» **Requirement**: Copy the lines below verbatim. Begin with the first and end with the line containing "def InstrFormat.immediate (w".

Saved data entries:
☆ ☆ ☆ ☆ ☆ ☆ ☆

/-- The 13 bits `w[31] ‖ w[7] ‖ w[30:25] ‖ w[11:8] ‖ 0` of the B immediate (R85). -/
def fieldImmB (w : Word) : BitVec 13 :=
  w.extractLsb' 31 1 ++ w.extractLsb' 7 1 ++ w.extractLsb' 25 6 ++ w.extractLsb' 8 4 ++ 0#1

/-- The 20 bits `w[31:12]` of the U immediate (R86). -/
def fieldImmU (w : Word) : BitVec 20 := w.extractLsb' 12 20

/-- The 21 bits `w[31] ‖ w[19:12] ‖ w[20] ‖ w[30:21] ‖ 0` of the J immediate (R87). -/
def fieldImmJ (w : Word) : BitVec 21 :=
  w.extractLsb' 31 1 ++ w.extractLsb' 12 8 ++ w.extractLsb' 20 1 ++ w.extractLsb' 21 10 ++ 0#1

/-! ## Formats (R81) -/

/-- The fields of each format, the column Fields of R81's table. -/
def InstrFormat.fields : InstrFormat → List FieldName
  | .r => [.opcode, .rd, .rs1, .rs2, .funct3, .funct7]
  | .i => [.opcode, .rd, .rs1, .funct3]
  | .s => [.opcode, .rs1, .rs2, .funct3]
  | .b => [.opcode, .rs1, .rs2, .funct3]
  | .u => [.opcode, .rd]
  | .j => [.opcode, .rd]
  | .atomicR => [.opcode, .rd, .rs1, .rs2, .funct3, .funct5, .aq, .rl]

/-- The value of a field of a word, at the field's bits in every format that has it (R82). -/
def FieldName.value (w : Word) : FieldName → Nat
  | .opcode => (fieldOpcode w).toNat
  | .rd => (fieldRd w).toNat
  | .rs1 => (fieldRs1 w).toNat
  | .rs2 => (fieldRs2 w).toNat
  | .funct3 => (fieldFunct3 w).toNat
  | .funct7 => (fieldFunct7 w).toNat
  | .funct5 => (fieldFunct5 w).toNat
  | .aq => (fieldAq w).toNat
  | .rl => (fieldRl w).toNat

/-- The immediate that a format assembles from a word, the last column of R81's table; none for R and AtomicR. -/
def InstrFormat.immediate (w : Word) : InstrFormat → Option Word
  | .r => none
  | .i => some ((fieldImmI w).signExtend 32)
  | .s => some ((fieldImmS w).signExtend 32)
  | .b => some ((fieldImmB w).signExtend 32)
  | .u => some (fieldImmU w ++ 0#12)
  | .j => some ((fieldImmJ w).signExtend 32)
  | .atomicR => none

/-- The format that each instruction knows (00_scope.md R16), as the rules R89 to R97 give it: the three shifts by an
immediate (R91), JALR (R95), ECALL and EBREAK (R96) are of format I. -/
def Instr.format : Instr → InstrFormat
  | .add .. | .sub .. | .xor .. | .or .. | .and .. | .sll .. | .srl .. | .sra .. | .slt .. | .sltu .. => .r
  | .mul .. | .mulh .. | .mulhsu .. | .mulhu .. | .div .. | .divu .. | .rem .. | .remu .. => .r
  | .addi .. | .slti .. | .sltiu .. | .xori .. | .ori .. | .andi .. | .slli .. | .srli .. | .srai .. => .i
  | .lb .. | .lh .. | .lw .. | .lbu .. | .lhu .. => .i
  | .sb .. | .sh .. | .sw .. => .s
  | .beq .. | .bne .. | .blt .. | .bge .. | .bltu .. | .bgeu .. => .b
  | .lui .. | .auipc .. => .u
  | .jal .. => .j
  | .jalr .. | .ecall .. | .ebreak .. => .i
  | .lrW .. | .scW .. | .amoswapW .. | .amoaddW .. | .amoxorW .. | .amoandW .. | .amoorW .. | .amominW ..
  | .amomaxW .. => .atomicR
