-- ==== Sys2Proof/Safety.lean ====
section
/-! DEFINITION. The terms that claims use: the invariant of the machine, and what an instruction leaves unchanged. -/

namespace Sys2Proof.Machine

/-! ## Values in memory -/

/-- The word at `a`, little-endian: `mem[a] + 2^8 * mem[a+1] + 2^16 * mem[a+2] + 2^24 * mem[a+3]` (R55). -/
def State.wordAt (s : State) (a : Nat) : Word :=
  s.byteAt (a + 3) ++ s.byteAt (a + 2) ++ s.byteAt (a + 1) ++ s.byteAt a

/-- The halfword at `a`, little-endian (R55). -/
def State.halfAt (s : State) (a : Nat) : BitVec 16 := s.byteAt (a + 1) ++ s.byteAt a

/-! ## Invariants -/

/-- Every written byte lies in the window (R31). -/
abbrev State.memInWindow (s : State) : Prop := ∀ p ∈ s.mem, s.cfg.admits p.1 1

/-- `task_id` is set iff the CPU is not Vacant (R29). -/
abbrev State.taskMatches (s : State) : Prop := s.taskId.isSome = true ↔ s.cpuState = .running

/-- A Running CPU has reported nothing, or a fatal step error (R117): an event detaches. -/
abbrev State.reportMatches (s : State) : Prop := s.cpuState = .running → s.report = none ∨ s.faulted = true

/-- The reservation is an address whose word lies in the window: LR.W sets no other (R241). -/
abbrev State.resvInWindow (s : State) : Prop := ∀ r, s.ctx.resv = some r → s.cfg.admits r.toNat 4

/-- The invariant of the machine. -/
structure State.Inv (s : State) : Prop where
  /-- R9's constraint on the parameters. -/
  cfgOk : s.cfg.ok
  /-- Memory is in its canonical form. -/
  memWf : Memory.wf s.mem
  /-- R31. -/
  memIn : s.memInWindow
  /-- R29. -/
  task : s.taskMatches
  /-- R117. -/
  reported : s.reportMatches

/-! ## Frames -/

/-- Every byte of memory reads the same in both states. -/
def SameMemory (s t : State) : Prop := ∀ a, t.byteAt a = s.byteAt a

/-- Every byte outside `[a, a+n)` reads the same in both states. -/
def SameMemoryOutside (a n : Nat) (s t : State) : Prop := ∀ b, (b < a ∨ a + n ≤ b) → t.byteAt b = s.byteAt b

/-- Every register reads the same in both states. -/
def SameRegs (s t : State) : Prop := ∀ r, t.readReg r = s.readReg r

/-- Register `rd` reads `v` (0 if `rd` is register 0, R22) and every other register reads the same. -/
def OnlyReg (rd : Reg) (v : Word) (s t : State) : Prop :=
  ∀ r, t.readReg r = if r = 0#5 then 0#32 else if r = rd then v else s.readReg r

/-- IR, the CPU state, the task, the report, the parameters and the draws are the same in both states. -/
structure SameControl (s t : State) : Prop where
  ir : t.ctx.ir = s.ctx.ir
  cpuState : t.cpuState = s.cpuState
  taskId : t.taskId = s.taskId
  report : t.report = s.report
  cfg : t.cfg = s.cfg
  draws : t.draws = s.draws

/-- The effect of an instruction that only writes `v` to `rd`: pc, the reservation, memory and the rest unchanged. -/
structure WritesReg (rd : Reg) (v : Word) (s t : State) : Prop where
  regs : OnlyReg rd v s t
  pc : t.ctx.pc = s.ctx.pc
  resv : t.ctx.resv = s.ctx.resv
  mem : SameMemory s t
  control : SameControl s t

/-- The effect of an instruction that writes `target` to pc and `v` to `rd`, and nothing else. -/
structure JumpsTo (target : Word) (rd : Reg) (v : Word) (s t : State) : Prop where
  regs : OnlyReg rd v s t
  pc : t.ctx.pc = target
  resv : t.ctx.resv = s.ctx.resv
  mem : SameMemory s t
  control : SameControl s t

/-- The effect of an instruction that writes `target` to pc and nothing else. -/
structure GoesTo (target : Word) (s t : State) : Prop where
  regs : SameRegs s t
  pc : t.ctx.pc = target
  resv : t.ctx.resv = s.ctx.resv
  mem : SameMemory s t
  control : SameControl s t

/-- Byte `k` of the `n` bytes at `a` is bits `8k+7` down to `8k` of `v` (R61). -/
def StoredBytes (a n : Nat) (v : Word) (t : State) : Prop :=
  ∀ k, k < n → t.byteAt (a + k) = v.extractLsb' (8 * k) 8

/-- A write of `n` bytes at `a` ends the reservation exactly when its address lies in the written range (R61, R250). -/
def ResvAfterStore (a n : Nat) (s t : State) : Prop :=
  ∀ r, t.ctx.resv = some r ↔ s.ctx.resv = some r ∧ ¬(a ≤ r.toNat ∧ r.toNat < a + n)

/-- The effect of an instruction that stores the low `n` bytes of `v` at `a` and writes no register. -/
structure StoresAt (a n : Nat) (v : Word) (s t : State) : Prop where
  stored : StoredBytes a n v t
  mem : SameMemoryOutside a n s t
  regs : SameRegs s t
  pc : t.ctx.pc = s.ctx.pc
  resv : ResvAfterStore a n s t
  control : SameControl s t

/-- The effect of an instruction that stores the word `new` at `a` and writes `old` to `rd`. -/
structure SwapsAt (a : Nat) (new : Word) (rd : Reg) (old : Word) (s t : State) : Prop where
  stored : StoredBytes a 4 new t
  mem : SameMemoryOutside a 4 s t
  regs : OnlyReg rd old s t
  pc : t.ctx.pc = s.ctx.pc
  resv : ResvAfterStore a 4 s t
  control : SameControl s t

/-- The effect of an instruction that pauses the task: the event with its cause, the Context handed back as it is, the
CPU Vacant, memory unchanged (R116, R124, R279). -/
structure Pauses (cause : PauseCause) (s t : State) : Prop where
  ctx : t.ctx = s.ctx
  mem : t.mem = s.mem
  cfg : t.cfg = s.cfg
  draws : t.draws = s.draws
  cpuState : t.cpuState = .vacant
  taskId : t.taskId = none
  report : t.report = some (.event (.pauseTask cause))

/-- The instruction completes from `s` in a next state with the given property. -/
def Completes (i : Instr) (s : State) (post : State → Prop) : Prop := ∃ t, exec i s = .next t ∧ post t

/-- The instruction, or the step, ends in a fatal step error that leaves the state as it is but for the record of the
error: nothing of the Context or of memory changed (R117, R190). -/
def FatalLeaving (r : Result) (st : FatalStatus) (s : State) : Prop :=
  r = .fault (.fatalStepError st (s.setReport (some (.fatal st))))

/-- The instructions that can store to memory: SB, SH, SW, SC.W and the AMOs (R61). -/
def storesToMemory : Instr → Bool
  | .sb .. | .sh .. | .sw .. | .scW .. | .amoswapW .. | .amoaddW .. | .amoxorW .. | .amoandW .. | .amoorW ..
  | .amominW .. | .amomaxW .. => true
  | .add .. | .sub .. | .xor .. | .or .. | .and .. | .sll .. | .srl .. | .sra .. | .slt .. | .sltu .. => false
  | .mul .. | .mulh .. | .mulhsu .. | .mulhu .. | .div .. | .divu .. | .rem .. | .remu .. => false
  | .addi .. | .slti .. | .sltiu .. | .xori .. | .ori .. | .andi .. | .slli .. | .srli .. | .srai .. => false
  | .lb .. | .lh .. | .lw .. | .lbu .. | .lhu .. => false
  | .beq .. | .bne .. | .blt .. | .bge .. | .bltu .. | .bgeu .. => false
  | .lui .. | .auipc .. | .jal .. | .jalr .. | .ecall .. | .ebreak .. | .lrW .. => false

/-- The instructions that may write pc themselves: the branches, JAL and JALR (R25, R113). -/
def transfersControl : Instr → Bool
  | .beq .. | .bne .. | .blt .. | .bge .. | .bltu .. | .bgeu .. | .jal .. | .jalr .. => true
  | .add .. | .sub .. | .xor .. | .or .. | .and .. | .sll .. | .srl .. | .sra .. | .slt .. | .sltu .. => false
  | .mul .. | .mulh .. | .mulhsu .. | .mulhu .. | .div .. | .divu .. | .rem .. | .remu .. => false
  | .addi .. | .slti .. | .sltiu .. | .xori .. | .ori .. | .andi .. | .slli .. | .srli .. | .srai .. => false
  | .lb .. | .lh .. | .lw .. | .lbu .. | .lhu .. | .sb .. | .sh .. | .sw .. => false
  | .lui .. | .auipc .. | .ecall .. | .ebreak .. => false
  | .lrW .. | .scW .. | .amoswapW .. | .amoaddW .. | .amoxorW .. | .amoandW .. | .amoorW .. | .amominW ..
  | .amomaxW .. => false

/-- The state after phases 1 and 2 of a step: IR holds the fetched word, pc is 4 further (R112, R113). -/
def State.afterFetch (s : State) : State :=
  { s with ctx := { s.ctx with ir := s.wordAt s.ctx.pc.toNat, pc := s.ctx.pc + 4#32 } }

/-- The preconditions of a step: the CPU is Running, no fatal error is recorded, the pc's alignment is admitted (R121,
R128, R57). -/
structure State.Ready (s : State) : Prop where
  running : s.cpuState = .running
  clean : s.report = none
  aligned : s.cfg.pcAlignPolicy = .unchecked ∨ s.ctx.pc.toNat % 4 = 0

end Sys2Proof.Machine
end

☆ ☆ ☆ ☆ ☆ ☆ ☆

» **Answer section**:
/-- The 13 bits `w[31] ‖ w[7] ‖ w[30:25] ‖ w[11:8] ‖ 0` of the B immediate (R85). -/
def fieldImmB (w : Word) : BitVec 13 :=
  w.extractLsb' 31 1 ++ w.extractLsb' 7 1 ++ w.extractLsb' 25 6 ++ w.extractLsb' 8 4 ++ 0#1

/-- The 20 bits `w[31:12]` of the U immediate (R86). -/
def fieldImmU (w : Word) : BitVec 20 := w.extractLsb' 12 20

/-- The 21 bits `w[31] ‖ w[19:12] ‖ w[20] ‖ w[30:21] ‖ 0` of the J immediate (R87). -/
def fieldImmJ (w : Word) : BitVec 21 :=
  w.extractLsb' 31 1 ++ w.extractLsb' 12 8 ++ w.extractLsb' 20 1 ++ w.extractLsb' 21 10 ++ 0#1

/-! ## Formats (R81) -/

/-- The fields of each format, the column Fields of R81's table. -/
def InstrFormat.fields : InstrFormat → List FieldName
  | .r => [.opcode, .rd, .rs1, .rs2, .funct3, .funct7]
  | .i => [.opcode, .rd, .rs1, .funct3]
  | .s => [.opcode, .rs1, .rs2, .funct3]
  | .b => [.opcode, .rs1, .rs2, .funct3]
  | .u => [.opcode, .rd]
  | .j => [.opcode, .rd]
  | .atomicR => [.opcode, .rd, .rs1, .rs2, .funct3, .funct5, .aq, .rl]

/-- The value of a field of a word, at the field's bits in every format that has it (R82). -/
def FieldName.value (w : Word) : FieldName → Nat
  | .opcode => (fieldOpcode w).toNat
  | .rd => (fieldRd w).toNat
  | .rs1 => (fieldRs1 w).toNat
  | .rs2 => (fieldRs2 w).toNat
  | .funct3 => (fieldFunct3 w).toNat
  | .funct7 => (fieldFunct7 w).toNat
  | .funct5 => (fieldFunct5 w).toNat
  | .aq => (fieldAq w).toNat
  | .rl => (fieldRl w).toNat

/-- The immediate that a format assembles from a word, the last column of R81's table; none for R and AtomicR. -/
def InstrFormat.immediate (w : Word) : InstrFormat → Option Word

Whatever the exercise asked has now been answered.